What is needed | Would you please return the lines of the entries below starting at the line that has "obtain ⟨t, h3, h4⟩" and ending at the line that has "theorem pulsesOf_drop (ws", both included, exactly as they are?

Given data |
● ● ●
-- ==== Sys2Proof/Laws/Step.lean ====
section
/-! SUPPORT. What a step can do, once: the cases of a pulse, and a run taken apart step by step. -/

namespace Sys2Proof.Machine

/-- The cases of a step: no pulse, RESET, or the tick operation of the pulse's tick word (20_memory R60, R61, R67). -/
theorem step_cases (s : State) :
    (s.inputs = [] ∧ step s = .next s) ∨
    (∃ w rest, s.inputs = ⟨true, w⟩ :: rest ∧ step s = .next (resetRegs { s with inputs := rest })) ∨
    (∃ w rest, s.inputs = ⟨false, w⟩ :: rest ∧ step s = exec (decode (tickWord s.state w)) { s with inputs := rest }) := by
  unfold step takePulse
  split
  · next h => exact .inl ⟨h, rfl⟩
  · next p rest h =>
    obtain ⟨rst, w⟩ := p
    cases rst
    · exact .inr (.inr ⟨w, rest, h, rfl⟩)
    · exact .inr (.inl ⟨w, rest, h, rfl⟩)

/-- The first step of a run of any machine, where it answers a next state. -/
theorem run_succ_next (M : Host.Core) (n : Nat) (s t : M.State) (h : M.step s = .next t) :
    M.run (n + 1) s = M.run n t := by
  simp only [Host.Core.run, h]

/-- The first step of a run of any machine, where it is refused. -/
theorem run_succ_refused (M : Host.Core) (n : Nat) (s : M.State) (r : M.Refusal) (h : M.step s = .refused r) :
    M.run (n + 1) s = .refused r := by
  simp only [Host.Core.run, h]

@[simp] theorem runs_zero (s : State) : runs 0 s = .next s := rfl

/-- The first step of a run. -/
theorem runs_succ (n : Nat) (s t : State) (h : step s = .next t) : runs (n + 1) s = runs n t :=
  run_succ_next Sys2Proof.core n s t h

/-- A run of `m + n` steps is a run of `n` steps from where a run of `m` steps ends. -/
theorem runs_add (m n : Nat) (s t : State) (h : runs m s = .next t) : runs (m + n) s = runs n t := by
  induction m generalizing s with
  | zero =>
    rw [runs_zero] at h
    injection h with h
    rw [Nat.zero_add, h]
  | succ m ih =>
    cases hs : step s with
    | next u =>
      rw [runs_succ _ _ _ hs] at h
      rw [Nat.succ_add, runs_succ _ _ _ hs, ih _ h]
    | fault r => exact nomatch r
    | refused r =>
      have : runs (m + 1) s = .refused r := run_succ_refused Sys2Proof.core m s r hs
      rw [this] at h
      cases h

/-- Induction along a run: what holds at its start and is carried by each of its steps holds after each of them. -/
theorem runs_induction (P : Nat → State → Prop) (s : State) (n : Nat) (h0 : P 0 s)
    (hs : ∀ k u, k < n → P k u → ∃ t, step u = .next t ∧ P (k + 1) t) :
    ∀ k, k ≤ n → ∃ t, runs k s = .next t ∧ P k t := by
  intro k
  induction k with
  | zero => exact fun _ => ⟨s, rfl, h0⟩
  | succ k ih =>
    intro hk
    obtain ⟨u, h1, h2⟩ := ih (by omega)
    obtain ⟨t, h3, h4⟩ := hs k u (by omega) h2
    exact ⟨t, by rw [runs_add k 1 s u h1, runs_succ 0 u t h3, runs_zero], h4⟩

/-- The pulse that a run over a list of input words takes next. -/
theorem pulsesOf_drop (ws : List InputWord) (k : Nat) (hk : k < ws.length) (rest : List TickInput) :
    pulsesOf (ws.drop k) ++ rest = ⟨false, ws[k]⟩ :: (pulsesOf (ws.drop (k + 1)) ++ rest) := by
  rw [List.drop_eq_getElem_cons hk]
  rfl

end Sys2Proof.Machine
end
● ● ●
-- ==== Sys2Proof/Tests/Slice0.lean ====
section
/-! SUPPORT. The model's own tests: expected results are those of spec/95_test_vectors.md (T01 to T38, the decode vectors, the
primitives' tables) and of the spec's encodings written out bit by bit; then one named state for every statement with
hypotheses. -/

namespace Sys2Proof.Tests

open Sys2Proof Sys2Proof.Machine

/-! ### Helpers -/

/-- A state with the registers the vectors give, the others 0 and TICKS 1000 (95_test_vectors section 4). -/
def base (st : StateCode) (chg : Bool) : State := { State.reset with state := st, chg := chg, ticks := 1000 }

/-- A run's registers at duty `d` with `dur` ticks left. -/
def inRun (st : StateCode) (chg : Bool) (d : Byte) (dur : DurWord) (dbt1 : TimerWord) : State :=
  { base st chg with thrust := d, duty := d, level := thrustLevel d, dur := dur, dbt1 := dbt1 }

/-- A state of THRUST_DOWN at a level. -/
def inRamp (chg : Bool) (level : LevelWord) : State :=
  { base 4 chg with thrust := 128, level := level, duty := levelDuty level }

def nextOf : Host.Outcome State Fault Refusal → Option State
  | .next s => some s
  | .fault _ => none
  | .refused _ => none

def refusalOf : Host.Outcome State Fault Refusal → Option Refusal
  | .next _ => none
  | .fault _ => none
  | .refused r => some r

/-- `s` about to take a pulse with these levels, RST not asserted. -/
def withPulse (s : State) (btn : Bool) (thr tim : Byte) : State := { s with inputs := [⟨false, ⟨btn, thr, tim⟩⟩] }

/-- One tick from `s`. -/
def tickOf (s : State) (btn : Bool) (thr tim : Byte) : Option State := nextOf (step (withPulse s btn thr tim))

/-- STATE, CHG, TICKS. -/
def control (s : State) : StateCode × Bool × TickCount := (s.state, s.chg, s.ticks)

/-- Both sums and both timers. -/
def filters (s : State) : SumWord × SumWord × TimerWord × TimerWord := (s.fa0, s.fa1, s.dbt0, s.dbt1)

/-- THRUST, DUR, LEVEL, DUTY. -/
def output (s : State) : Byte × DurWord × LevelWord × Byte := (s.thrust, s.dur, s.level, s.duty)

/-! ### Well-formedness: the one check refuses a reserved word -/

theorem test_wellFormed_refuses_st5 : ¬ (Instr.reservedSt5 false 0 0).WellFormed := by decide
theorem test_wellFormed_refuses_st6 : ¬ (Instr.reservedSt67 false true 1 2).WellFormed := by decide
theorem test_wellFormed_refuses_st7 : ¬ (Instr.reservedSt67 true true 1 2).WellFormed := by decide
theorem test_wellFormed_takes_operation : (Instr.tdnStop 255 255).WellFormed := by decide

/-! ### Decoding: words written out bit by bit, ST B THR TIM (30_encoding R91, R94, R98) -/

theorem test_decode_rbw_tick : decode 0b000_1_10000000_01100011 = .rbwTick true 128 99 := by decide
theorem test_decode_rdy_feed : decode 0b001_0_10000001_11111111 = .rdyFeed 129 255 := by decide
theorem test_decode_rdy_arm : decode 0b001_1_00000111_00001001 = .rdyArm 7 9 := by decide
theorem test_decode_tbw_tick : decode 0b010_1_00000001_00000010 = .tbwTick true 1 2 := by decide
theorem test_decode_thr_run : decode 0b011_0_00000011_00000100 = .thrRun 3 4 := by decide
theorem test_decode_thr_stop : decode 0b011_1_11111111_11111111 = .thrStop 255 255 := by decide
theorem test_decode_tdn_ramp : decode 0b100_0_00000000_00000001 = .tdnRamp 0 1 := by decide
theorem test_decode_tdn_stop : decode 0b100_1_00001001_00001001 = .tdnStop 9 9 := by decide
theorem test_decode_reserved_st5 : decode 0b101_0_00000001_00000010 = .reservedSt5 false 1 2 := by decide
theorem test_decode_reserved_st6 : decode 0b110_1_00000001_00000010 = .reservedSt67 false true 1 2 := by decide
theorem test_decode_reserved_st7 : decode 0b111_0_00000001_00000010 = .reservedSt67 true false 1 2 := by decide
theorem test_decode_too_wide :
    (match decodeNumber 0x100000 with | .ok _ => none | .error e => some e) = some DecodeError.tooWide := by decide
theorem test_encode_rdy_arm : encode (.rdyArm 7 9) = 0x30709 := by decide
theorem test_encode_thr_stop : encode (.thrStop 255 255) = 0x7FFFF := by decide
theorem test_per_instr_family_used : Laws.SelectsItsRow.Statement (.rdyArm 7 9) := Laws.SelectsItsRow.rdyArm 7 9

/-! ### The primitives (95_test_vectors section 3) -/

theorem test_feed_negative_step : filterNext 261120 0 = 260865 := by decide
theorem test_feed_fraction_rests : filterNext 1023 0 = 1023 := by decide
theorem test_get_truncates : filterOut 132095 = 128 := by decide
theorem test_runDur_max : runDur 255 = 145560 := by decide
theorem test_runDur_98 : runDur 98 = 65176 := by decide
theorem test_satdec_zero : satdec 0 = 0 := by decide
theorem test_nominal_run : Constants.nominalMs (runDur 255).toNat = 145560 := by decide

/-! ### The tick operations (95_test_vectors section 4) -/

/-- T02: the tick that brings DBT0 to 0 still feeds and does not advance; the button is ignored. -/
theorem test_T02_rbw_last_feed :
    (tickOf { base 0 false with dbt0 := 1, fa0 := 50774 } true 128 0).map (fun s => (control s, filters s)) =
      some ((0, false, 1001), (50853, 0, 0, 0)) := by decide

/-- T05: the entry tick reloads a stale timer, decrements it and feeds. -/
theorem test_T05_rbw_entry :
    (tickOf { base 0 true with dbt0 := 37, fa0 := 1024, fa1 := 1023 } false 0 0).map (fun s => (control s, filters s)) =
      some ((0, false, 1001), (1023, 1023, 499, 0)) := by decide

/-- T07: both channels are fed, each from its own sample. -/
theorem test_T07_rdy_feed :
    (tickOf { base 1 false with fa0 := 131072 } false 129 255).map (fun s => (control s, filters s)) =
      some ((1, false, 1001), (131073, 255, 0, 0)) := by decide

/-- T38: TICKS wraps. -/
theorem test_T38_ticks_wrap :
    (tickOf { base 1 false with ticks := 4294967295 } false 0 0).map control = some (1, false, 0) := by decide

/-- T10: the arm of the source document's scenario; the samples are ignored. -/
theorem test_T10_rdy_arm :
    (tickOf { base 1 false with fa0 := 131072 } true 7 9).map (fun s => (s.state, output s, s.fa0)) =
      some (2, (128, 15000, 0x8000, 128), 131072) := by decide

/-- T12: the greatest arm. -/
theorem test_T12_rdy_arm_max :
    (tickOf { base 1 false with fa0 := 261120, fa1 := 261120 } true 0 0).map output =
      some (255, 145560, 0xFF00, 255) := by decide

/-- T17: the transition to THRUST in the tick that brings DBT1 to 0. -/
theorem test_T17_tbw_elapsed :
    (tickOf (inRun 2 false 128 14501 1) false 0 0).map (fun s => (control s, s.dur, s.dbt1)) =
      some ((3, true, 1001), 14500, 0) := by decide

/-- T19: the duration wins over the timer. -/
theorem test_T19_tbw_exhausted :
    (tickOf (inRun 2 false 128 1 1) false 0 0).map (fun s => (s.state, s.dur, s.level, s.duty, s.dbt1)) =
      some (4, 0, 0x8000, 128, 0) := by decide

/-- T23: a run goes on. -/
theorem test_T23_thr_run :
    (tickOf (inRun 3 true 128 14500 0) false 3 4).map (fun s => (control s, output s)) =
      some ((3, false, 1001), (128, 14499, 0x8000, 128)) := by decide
● ● ●
Answer space |
    obtain ⟨t, h3, h4⟩ := hs k u (by omega) h2
    exact ⟨t, by rw [runs_add k 1 s u h1, runs_succ 0 u t h3, runs_zero], h4⟩

/-- The pulse that a run over a list of input words takes next. -/
theorem pulsesOf_drop (ws : List InputWord) (k : Nat) (hk : k < ws.length) (rest : List TickInput) :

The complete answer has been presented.